All that is needed is each line of the entries holding the word "command", copied as it stands.
--- DATA EXCERPTS ---
-- ==== Sys2Proof/Tests/Slice0.lean ====
section
/-! SUPPORT. Tests. Expected values come from spec/95_test_vectors.md or from hand calculation by the rules;
the source of each stands above it. Then, for every statement with hypotheses, a named witness that meets
them together, at boundary values where there are any. -/

namespace Sys2Proof.Tests

open Sys2Proof.Machine Sys2Proof.Laws

/-! ## Well-formedness: each check refuses an ill-formed term -/

theorem test_wf_sched_empty_key : (Instr.sched []).wellFormed = false := by decide
theorem test_wf_xorc_lengths : (Instr.xorc [0x41#8, 0x42#8] [0x25#8]).wellFormed = false := by decide
theorem test_wf_crypt_empty_key : (Instr.crypt [] [0x41#8]).wellFormed = false := by decide
theorem test_wf_crypt_empty_data : (Instr.crypt [0x4B#8] []).wellFormed = false := by decide
theorem test_wf_accepts :
    (Instr.stat.wellFormed && Instr.clear.wellFormed && (Instr.sched [0x00#8]).wellFormed &&
      (Instr.gen 0).wellFormed && (Instr.xorc [] []).wellFormed &&
      (Instr.crypt [0x4B#8] [0x41#8]).wellFormed) = true := by decide

/-! ## Decoding: the words of 30_encoding.md R82, bit by bit (unit in 7:4, func in 3:0) -/

/-- Some operands beside a command byte. -/
def someOps : Operands := { key := [0x4B#8], data := [0x41#8], ks := [0x25#8], count := 9 }

/-- What a byte decodes to with those operands. -/
def decoded (cmd : Byte) : Option Instr := (decode { cmd := cmd, ops := someOps }).toOption

theorem test_decode_stat : decoded 0b00000001#8 = some .stat := by decide
theorem test_decode_clear : decoded 0b00000010#8 = some .clear := by decide
theorem test_decode_sched : decoded 0b00010000#8 = some (.sched [0x4B#8]) := by decide
theorem test_decode_gen : decoded 0b00100000#8 = some (.gen 9) := by decide
theorem test_decode_xorc : decoded 0b00110000#8 = some (.xorc [0x41#8] [0x25#8]) := by decide
theorem test_decode_crypt : decoded 0b00110001#8 = some (.crypt [0x4B#8] [0x41#8]) := by decide

/-- V-DEC-3: of the one-bit changes of 0x10 only 0x30 is a command. -/
theorem test_decode_one_bit_changes :
    [0x11#8, 0x12#8, 0x14#8, 0x18#8, 0x00#8, 0x50#8, 0x90#8].map decoded =
      List.replicate 7 none := by decide

/-- 30_encoding.md R86: 250 reserved values. -/
theorem test_reserved_count :
    ((List.range 256).filter fun n => (lookupOp (trunc8 n)).isNone).length = 250 := by
  decide +kernel

theorem test_table_words :
    [0x01, 0x02, 0x10, 0x20, 0x30, 0x31, 0x00, 0xFF].map (decodeTableWord 8) =
      [some .stat, some .clear, some (.sched [0x00#8]), some (.gen 0),
        some (.xorc [0x00#8] [0x00#8]), some (.crypt [0x00#8] [0x00#8]), none, none] := by decide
---
*ANSWER TO THE EXERCISE*.
/-- Some operands beside a command byte. -/
/-- V-DEC-3: of the one-bit changes of 0x10 only 0x30 is a command. -/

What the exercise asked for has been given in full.